***** Source material *****
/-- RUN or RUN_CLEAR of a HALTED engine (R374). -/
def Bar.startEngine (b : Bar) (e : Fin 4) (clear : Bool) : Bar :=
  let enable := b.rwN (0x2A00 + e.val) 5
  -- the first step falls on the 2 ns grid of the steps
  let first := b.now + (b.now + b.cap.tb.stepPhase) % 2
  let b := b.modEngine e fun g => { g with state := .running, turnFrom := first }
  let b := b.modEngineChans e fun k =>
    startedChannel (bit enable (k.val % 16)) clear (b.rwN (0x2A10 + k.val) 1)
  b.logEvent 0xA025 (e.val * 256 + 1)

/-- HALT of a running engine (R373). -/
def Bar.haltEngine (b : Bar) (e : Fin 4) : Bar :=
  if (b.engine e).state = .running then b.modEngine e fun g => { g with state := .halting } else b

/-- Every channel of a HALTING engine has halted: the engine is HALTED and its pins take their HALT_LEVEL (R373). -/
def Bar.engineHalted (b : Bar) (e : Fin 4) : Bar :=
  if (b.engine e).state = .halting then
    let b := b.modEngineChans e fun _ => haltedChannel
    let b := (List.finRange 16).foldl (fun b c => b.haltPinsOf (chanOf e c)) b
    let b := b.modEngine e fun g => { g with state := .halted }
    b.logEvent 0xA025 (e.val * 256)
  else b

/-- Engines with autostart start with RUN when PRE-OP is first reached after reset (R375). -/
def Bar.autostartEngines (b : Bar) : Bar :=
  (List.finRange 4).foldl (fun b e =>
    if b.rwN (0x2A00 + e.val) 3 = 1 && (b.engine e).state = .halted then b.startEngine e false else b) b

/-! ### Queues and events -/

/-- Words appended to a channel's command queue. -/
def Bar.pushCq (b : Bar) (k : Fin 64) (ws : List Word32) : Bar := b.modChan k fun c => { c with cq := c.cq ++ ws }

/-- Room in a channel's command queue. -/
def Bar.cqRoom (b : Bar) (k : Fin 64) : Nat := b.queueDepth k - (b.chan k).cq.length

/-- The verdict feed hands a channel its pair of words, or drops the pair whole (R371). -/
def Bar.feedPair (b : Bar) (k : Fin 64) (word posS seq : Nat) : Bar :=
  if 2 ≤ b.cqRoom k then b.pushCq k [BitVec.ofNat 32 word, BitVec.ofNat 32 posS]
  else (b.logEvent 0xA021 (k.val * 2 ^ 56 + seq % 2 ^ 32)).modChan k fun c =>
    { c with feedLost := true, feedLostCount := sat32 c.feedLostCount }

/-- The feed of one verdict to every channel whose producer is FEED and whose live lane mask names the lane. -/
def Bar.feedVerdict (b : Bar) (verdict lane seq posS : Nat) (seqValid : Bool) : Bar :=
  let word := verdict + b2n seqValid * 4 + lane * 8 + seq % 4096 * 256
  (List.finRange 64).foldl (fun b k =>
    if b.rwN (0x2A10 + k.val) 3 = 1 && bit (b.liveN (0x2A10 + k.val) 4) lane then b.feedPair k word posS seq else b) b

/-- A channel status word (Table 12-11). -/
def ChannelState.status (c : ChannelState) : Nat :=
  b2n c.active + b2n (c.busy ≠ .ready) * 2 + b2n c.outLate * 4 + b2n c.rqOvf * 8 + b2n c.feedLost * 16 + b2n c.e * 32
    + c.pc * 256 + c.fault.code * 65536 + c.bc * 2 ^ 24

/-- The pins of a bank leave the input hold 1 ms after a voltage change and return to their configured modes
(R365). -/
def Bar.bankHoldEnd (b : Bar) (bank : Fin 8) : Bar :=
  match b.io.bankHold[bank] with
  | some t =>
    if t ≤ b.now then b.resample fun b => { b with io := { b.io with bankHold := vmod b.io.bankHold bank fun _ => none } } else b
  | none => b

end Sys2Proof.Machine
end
*****
## What the task asks
Copy out every line from the data above in which the word "feedLost" occurs.

## Solution for this problem
    { c with feedLost := true, feedLostCount := sat32 c.feedLostCount }
  b2n c.active + b2n (c.busy ≠ .ready) * 2 + b2n c.outLate * 4 + b2n c.rqOvf * 8 + b2n c.feedLost * 16 + b2n c.e * 32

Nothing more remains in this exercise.